By JOSH GERSTEIN
06/18/2018 09:25 PM EDT Updated 06/19/2018 07:51 AM EDT
A former CIA computer engineer has been indicted on charges he masterminded what appears to be the largest leak of classified information in the spy agency’s history.
Joshua Schulte, 29, was charged in a new grand jury indictment with providing WikiLeaks with a massive trove of U.S. government hacking tools that the online publisher posted in March 2017, the Justice Department announced on Monday.
Schulte was previously facing child pornography charges in federal court in New York, but the indictment broadens the case to accuse him of illegally gathering classified information, damaging CIA computers, lying to investigators and numerous other offenses.

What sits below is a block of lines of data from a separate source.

-- ==== Sys2Proof/Laws/Signals.lean ====
section
/-! SUPPORT. What a clock edge of the signal view can do, and what the signals show, one lemma each. -/

namespace Sys2Proof.Machine

/-- What the edge's host write does (R40). -/
theorem loadInPort_eq (inp : InputSignals) (s : State) :
    loadInPort inp s = { s with inPort := if inp.hostWrites then inp.inPort else s.inPort } := by
  unfold loadInPort
  split <;> rfl

@[simp] theorem loadInPort_prog (inp : InputSignals) (s : State) :
    (loadInPort inp s).prog = s.prog := by simp [loadInPort_eq]

@[simp] theorem loadInPort_pc (inp : InputSignals) (s : State) : (loadInPort inp s).pc = s.pc := by
  simp [loadInPort_eq]

/-- A reset clears `IN`, whether or not the host writes it at the same edge. -/
@[simp] theorem resetMachine_loadInPort (inp : InputSignals) (s : State) :
    resetMachine (loadInPort inp s) = resetMachine s := by simp [loadInPort_eq, resetMachine]

/-- The byte the store drives for `pc` is the byte a step fetches (R91). -/
@[simp] theorem romDataOf_pc (s : State) : romDataOf s.prog s.pc = currentByte s := rfl

/-- A host write of `IN` does not change the byte fetched. -/
@[simp] theorem currentByte_loadInPort (inp : InputSignals) (s : State) :
    currentByte (loadInPort inp s) = currentByte s := by simp [loadInPort_eq, currentByte]

/-- `rst` wins (R40). -/
theorem clockEdge_rst {inp : InputSignals} (h : inp.rst = true) (m : SignalModule) :
    clockEdge inp m =
      .next { engine := resetMachine m.engine, stepped := false, edges := m.edges + 1 } := by
  simp [clockEdge, h]

/-- An edge with `step_en` runs the instruction that stands on `rom_data` (R40). -/
theorem clockEdge_step {inp : InputSignals} (hr : inp.rst = false) (hs : inp.stepEn = true)
    {m : SignalModule} {t : State}
    (h : exec (decodeByte inp.romData) (loadInPort inp m.engine) = .next t) :
    clockEdge inp m = .next { engine := t, stepped := true, edges := m.edges + 1 } := by
  simp [clockEdge, afterStepEdge, hr, hs, h]

/-- An edge with neither leaves what the host's write leaves (R40). -/
theorem clockEdge_idle {inp : InputSignals} (hr : inp.rst = false) (hs : inp.stepEn = false)
    (m : SignalModule) : clockEdge inp m =
      .next { engine := loadInPort inp m.engine, stepped := false, edges := m.edges + 1 } := by
  simp [clockEdge, hr, hs]

/-- After an edge that performed a step, the outcome signal shows that step's outcome (R40). -/
theorem outcomeSignal_of_step {m : SignalModule} {o : StepOutcome} (hs : m.stepped = true)
    (ho : m.engine.outcome = some o) : outcomeSignal m = signalOfOutcome o := by
  simp [outcomeSignal, hs, ho]

/-- After any other edge it shows the free value (log entry 22). -/
theorem outcomeSignal_of_no_step {m : SignalModule} (hs : m.stepped = false) :
    outcomeSignal m = Config.outcomeWithoutStep m.edges := by
  unfold outcomeSignal
  split <;> simp_all

/-- The signal shows `Ok` exactly for the outcome `Ok`. -/
theorem signalOfOutcome_eq_ok (o : StepOutcome) : signalOfOutcome o = .ok ↔ o = .ok := by
  cases o <;> simp [signalOfOutcome]

end Sys2Proof.Machine
end

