/-- Settles O42: the `in` instructions copy the port cell and keep it, and the later of two host writes
is what the cell holds. -/
theorem inReadsTheLastHostWrite : Obligations.InReadsTheLastHostWrite := by
  intro s imm v w
  have hport : (hostWriteIn w (hostWriteIn v s)).inPort = w := hostWriteIn_inPort w (hostWriteIn v s)
  obtain ⟨hexecA, -⟩ := inAResult imm (hostWriteIn w (hostWriteIn v s))
  obtain ⟨hexecB, -⟩ := inBResult imm (hostWriteIn w (hostWriteIn v s))
  exact ⟨_, _, hexecA, hport, hport, hexecB, hport, hport⟩

end Sys2Proof.Proofs

/-! The jumps and the halt idiom (spec/44_jump.md R140 to R142). -/
namespace Sys2Proof.Proofs

open Sys2Proof.Machine

/-- Settles O27: where `pc` goes is decided by the flag as the latch update left it. -/
theorem jncResult : Obligations.JncResult := by
  intro imm s
  refine exec_and_step_of_exec (i := .jnc imm) ?_
  rw [exec_jnc, latchUpdate_eq]
  cases agedFlag s <;> rfl

/-- Settles O28: the two sides of the halt check. -/
theorem jmpResult : Obligations.JmpResult := by
  refine fun s => ⟨fun imm hne => ?_, exec_jmp_self s⟩
  refine exec_and_step_of_exec (i := .jmp imm) ?_
  rw [exec_jmp_of_ne hne, latchUpdate_eq]

/-- The recorded outcome is no part of the halt idiom, so halting leaves a state that halts again. -/
theorem atHalt_of_step {s t : State} (hhalt : AtHalt s) (hstep : step s = .next t) : AtHalt t := by
  rw [step_of_atHalt hhalt] at hstep
  cases hstep
  exact hhalt

/-- Once the halt is recorded, a step at the halt idiom answers the state it finds. -/
theorem step_self_of_atHalt {s : State} (hhalt : AtHalt s) (hrecorded : s.outcome = some .halted) :
    step s = .next s := by
  rw [step_of_atHalt hhalt, ← hrecorded]

/-- Settles O30: the first step records the halt, and every later one answers the state it finds. -/
theorem haltIsAbsorbing : Obligations.HaltIsAbsorbing := by
  intro s hhalt
  refine ⟨exec_jmp_self s, fun _ => atHalt_of_step hhalt, fun n => ?_⟩
  have hfirst := step_of_atHalt hhalt
  rw [stepN_succ hfirst]
  exact stepN_of_step_self (step_self_of_atHalt (atHalt_of_step hhalt hfirst) rfl) n

end Sys2Proof.Proofs

/-! What the Disassembler prints, as one rule (spec/45_disassembler.md R154): the stem of a row of the
stem table, then the text of the operand. -/
namespace Sys2Proof.Proofs

open Sys2Proof.Machine

theorem disassemble_zero : disassemble 0x00 = "nop" := rfl

theorem disassemble_of_ne_zero {b : Byte} (hb : b ≠ 0x00) :
    disassemble b = renderStem (stemOf (opcodeField b)) (immField b) :=
  if_neg hb

/-- Outside the byte 0x00 the text is the row of the opcode, rendered (R152 to R154). -/
theorem disassemble_joinFields {opcode imm : Nibble} (h : ¬ (opcode = 0 ∧ imm = 0)) :
    disassemble (joinFields opcode imm) = renderStem (stemOf opcode) imm := by
  obtain ⟨hopcode, himm⟩ := Laws.fields_of_join opcode imm
  rw [disassemble_of_ne_zero fun hzero => h (Laws.join_eq_zero opcode imm hzero), hopcode, himm]

/-- Settles O58: only opcode 0000 meets the byte 0x00; every other row is its stem, rendered. -/
theorem disassemblerTable : Obligations.DisassemblerTable := by
  intro imm n plus
  have row0 : disassemble (joinFields 0b0000 imm) = if imm = 0 then "nop" else "add a, " ++ n := by
    split
    · next himm => rw [himm]; exact disassemble_zero
    · next himm => exact disassemble_joinFields fun h => himm h.2
  have row (opcode : Nibble) (h : opcode ≠ 0) :
      disassemble (joinFields opcode imm) = renderStem (stemOf opcode) imm :=
    disassemble_joinFields fun hzero => h hzero.1
  exact ⟨row0, row 0b0001 (by decide), row 0b0010 (by decide), row 0b0011 (by decide),
    row 0b0100 (by decide), row 0b0101 (by decide), row 0b0110 (by decide), row 0b0111 (by decide),
    row 0b1000 (by decide), row 0b1001 (by decide), row 0b1010 (by decide), row 0b1011 (by decide),
    row 0b1100 (by decide), row 0b1101 (by decide), row 0b1110 (by decide), row 0b1111 (by decide)⟩

/-- What is printed of the operand after a stem of the given class (R153, R154). -/
def operandText (shown : StemClass) (imm : Nibble) : String :=
  match shown with
  | .separator | .jumpOrOut => decimalOf imm
  | .plain => if imm = 0 then "" else "+" ++ decimalOf imm

theorem operandText_plain_of_ne {imm : Nibble} (h : imm ≠ 0) :
    operandText .plain imm = "+" ++ decimalOf imm :=
  if_neg h

theorem operandText_plain_eq_empty_iff (imm : Nibble) : operandText .plain imm = "" ↔ imm = 0 := by
  refine ⟨fun hempty => ?_, fun hzero => if_pos hzero⟩
  by_contra hne
  rw [operandText_plain_of_ne hne] at hempty
  simp at hempty

theorem renderStem_eq_append (stem : Stem) (imm : Nibble) :
    renderStem stem imm = stem.text ++ operandText stem.shown imm := by
  obtain ⟨text, shown⟩ := stem
  cases shown with
  | separator => rfl
  | jumpOrOut => rfl
  | plain =>
    by_cases himm : imm = 0
    · rw [(operandText_plain_eq_empty_iff imm).mpr himm, String.append_empty]
      exact if_pos himm
    · rw [operandText_plain_of_ne himm, ← String.append_assoc]
      exact if_neg himm

/-- The row of the stem table a byte is printed by: the byte 0x00 has the text of the illegal opcode
1000 with operand 0 (R151, R156). -/
def printedOpcode (b : Byte) : Nibble := if b = 0x00 then 0b1000 else opcodeField b

theorem disassemble_eq_append (b : Byte) :
    disassemble b = (stemOf (printedOpcode b)).text ++
      operandText (stemOf (printedOpcode b)).shown (immField b) := by
  rw [← renderStem_eq_append, printedOpcode]
  split
  · next hzero => rw [hzero]; rfl
  · next hne => exact disassemble_of_ne_zero hne

end Sys2Proof.Proofs

/-! The length of a text, and the byte read back from it (spec/45_disassembler.md R158). -/
namespace Sys2Proof.Proofs

open Sys2Proof.Machine

/-! The bounds of R158, for the decimal numeral and then for each class of stem. -/

theorem decimalOf_length : ∀ imm : Nibble, 1 ≤ (decimalOf imm).length ∧ (decimalOf imm).length ≤ 2 := by
  decide

theorem operandText_length_le (shown : StemClass) (imm : Nibble) :
    (operandText shown imm).length ≤ 3 := by
  obtain ⟨-, hle⟩ := decimalOf_length imm
  cases shown with
  | separator => exact hle.trans (by decide)
  | jumpOrOut => exact hle.trans (by decide)
  | plain =>
    by_cases himm : imm = 0
    · rw [(operandText_plain_eq_empty_iff imm).mpr himm]
      decide
    · rw [operandText_plain_of_ne himm, String.length_append]
      exact Nat.add_le_add_left hle 1

theorem stemOf_text_length : ∀ opcode : Nibble,
    3 ≤ (stemOf opcode).text.length ∧ (stemOf opcode).text.length ≤ 8 := by
  decide

theorem disassemble_length (b : Byte) :
    3 ≤ (disassemble b).length ∧ (disassemble b).length ≤ 11 := by
  obtain ⟨hmin, hmax⟩ := stemOf_text_length (printedOpcode b)
  have hoperand := operandText_length_le (stemOf (printedOpcode b)).shown (immField b)
  rw [disassemble_eq_append, String.length_append]
  omega

/-- The characters an operand is printed with; no stem holds one of them. -/
def isOperandChar (c : Char) : Bool := c == '+' || c.isDigit

theorem filter_isOperandChar_stem : ∀ opcode : Nibble,
    (stemOf opcode).text.toList.filter isOperandChar = [] := by
  decide

theorem isOperandChar_of_mem_decimalOf {imm : Nibble} {c : Char} (h : c ∈ (decimalOf imm).toList) :
    isOperandChar c = true := by
  have hdigits : (decimalOf imm).toList = Nat.toDigits 10 imm.toNat := String.toList_ofList
  rw [hdigits] at h
  simp [isOperandChar, Nat.isDigit_of_mem_toDigits (by decide) (by decide) h]

theorem isOperandChar_of_mem_operandText {shown : StemClass} {imm : Nibble} {c : Char}
    (h : c ∈ (operandText shown imm).toList) : isOperandChar c = true := by
  cases shown with
  | separator => exact isOperandChar_of_mem_decimalOf h
  | jumpOrOut => exact isOperandChar_of_mem_decimalOf h
  | plain =>
    by_cases himm : imm = 0
    · rw [(operandText_plain_eq_empty_iff imm).mpr himm] at h
      cases h
    · rw [operandText_plain_of_ne himm, String.toList_append, List.mem_append] at h
      obtain hplus | hdigit := h
      · rw [List.mem_singleton.mp hplus]
        rfl
      · exact isOperandChar_of_mem_decimalOf hdigit

/-- A text falls apart in one way only: its operand is what `isOperandChar` keeps of it, and the stem
is the rest. -/
theorem stem_and_operand_of_append_eq {opcode opcode' imm imm' : Nibble} {shown shown' : StemClass}
    (h : (stemOf opcode).text ++ operandText shown imm =
      (stemOf opcode').text ++ operandText shown' imm') :
    (stemOf opcode).text = (stemOf opcode').text ∧ operandText shown imm = operandText shown' imm' := by
  have hoperand (op n : Nibble) (k : StemClass) :
      ((stemOf op).text ++ operandText k n).toList.filter isOperandChar = (operandText k n).toList := by
    rw [String.toList_append, List.filter_append, filter_isOperandChar_stem op,
      List.filter_eq_self.mpr fun c hc => isOperandChar_of_mem_operandText hc, List.nil_append]
  have htail : operandText shown imm = operandText shown' imm' := by
    rw [← String.toList_inj, ← hoperand opcode, ← hoperand opcode', h]
  rw [htail] at h
  exact ⟨(String.append_left_inj _).mp h, htail⟩

theorem decimalOf_injective {imm imm' : Nibble} (h : decimalOf imm = decimalOf imm') : imm = imm' :=
  BitVec.eq_of_toNat_eq (Nat.repr_inj.mp h)

theorem operandText_injective {shown : StemClass} {imm imm' : Nibble}
    (h : operandText shown imm = operandText shown imm') : imm = imm' := by
  cases shown with
  | separator => exact decimalOf_injective h
  | jumpOrOut => exact decimalOf_injective h
  | plain =>
    have hzero : imm = 0 ↔ imm' = 0 := by
      rw [← operandText_plain_eq_empty_iff, h, operandText_plain_eq_empty_iff]
    by_cases himm : imm = 0
    · rw [himm, hzero.mp himm]
    · rw [operandText_plain_of_ne himm, operandText_plain_of_ne (mt hzero.mpr himm)] at h
      exact decimalOf_injective ((String.append_right_inj _).mp h)

/-- The rows by which a byte with a legal opcode is printed: the legal rows, and 1000 for the byte 0x00. -/
def PrintsLegalByte (opcode : Nibble) : Prop := isIllegalOpcode opcode = false ∨ opcode = 0b1000

theorem stemOf_text_injective {opcode opcode' : Nibble} (h : PrintsLegalByte opcode)
    (h' : PrintsLegalByte opcode') (htext : (stemOf opcode).text = (stemOf opcode').text) :
    opcode = opcode' := by
  unfold PrintsLegalByte at h h'
  revert opcode opcode'
  decide

section
variable {b b' : Byte} (hlegal : isIllegalOpcode (opcodeField b) = false)
  (hlegal' : isIllegalOpcode (opcodeField b') = false)
include hlegal

theorem printsLegalByte_printedOpcode : PrintsLegalByte (printedOpcode b) := by
  unfold PrintsLegalByte printedOpcode
  split
  · exact .inr rfl
  · exact .inl hlegal

/-- A legal byte is printed by the row 1000 only when it is the byte 0x00. -/
theorem printedOpcode_eq_1000_iff : printedOpcode b = 0b1000 ↔ b = 0x00 := by
  refine ⟨fun hprinted => ?_, fun hzero => if_pos hzero⟩
  by_contra hne
  rw [printedOpcode, if_neg hne] at hprinted
  rw [hprinted] at hlegal
  exact absurd hlegal (by decide)

include hlegal'

theorem eq_of_printedOpcode_eq (hopcode : printedOpcode b = printedOpcode b')
    (himm : immField b = immField b') : b = b' := by
  have hzero : b = 0x00 ↔ b' = 0x00 := by
    rw [← printedOpcode_eq_1000_iff hlegal, ← printedOpcode_eq_1000_iff hlegal', hopcode]
  by_cases hb : b = 0x00
  · rw [hb, hzero.mp hb]
  · rw [printedOpcode, printedOpcode, if_neg hb, if_neg (mt hzero.mpr hb)] at hopcode
    rw [← joinFields_opcodeField_immField b, hopcode, himm, joinFields_opcodeField_immField]

/-- The text is cut into stem and operand, the stem gives the row, and row and operand the byte. -/
theorem eq_of_disassemble_eq (h : disassemble b = disassemble b') : b = b' := by
  rw [disassemble_eq_append, disassemble_eq_append] at h
  obtain ⟨hstem, hoperand⟩ := stem_and_operand_of_append_eq h
  have hopcode : printedOpcode b = printedOpcode b' := stemOf_text_injective
    (printsLegalByte_printedOpcode hlegal) (printsLegalByte_printedOpcode hlegal') hstem
  rw [hopcode] at hoperand
  exact eq_of_printedOpcode_eq hlegal hlegal' hopcode (operandText_injective hoperand)

end

/-- Settles O59: the length from the parts of the text, the byte by reading those parts back. -/
theorem disassemblyDeterminesLegalBytes : Obligations.DisassemblyDeterminesLegalBytes :=
  ⟨disassemble_length, fun _ _ hlegal hlegal' => eq_of_disassemble_eq hlegal hlegal'⟩

end Sys2Proof.Proofs

/-! The loader (spec/60_exceptions.md R174, spec/70_reset_and_hazards.md R203). -/
namespace Sys2Proof.Proofs

open Sys2Proof.Machine

section
variable {image : List Byte}

theorem loadImage_of_fits (h : image.length ≤ Config.storeSize) :
    loadImage image = .ok (Memory.ofBytes 0 image) :=
  if_pos h

theorem loadImage_of_too_long (h : Config.storeSize < image.length) :
    loadImage image = .error .romOverflow :=
  if_neg (Nat.not_le.2 h)

theorem construct_of_loaded {m : Memory} (h : loadImage image = .ok m) :
    construct image = .ok { State.reset with prog := m } := by
  simp only [construct, installImage, h]

theorem construct_of_refused {e : LoadError} (h : loadImage image = .error e) :
    construct image = .error e := by
  simp only [construct, installImage, h]

end

/-- Address by address, a store made from an image holds its bytes and then the padding. -/
theorem read_ofBytes (image : List Byte) (addr : Nibble) :
    Memory.read (Memory.ofBytes 0 image) addr.toNat = .ok (image.getD addr.toNat 0x00) := by
  have hpeek := peek_ofBytes image 0 addr.toNat
  rw [Nat.zero_add] at hpeek
  rw [read_of_lt (nibble_lt_storeSize addr), hpeek]
  rfl

/-- Settles O46: the two answers of the loader, and the Engine constructed from each. -/
theorem loadedImageReadsBack : Obligations.LoadedImageReadsBack := by
  refine fun image => ⟨fun hfits => ?_, fun hlong => ?_⟩
  · have hload := loadImage_of_fits hfits
    exact ⟨_, hload, wf_of_loadImage hload, construct_of_loaded hload, read_ofBytes image⟩
  · have hload := loadImage_of_too_long hlong
    exact ⟨hload, construct_of_refused hload⟩

end Sys2Proof.Proofs

/-! Runs as repeated steps (spec/60_exceptions.md R183, R185): a bounded run either completes its steps,
all `Ok`, or comes to a first failure; and each case fixes how the run ends. -/
namespace Sys2Proof.Proofs

open Sys2Proof.Machine

/-- Within `n` steps from `s`, the first step that does not return `Ok` returns `o` and leaves `t`. -/
def FirstFailure (n : Nat) (s t : State) (o : StepOutcome) : Prop :=
  o ≠ .ok ∧ t.outcome = some o ∧
    ∃ (k : Nat) (u : State), k < n ∧ AllStepsOk k s ∧ stepN k s = .next u ∧ step u = .next t

section
variable {n : Nat} {s t u : State} {o : StepOutcome}

/-- A failure at the first step is the first failure within any positive bound. -/
theorem FirstFailure.of_step (hstep : step s = .next t) (ho : t.outcome = some o) (hne : o ≠ .ok) :
    FirstFailure (n + 1) s t o :=
  ⟨hne, ho, 0, s, Nat.succ_pos n, allStepsOk_zero s, rfl, hstep⟩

In January, attorneys involved in the child porn case revealed in court that Schulte was the target of a major investigation into WikiLeaks’ release of a CIA collection known as “Vault 7.”
The Justice Department’s news release announcing Schulte’s indictment does not mention WikiLeaks by name, signaling that it has not been charged in the case. There was no mention of any other individuals being charged.
Attorneys for Schulte declined to comment.
Last June, a National Security Agency contractor, Reality Winner, was arrested on charges of leaking to the online publication The Intercept a top secret report on the techniques that Russian government agents allegedly used to target computers of state election officials. She has pleaded not guilty and has been held without bail. Her trial is set for October.
In March, an FBI agent based in Minneapolis, Terry Albury, was charged with a leak to The Intercept of the FBI’s procedures for handling informants. He was also accused of retaining classified information at his home. He pleaded guilty to both charges and is free awaiting sentencing.
Earlier this month, the longtime head of security for the Senate Intelligence Committee, James Wolfe, was indicted on three felony counts of lying during the course of an FBI investigation into unauthorized disclosures of classified information. He was not charged with any leaks, but the indictment contends that he provided confidential committee information to at least one reporter. Wolfe pleaded not guilty to the charges last week. No trial date has been set.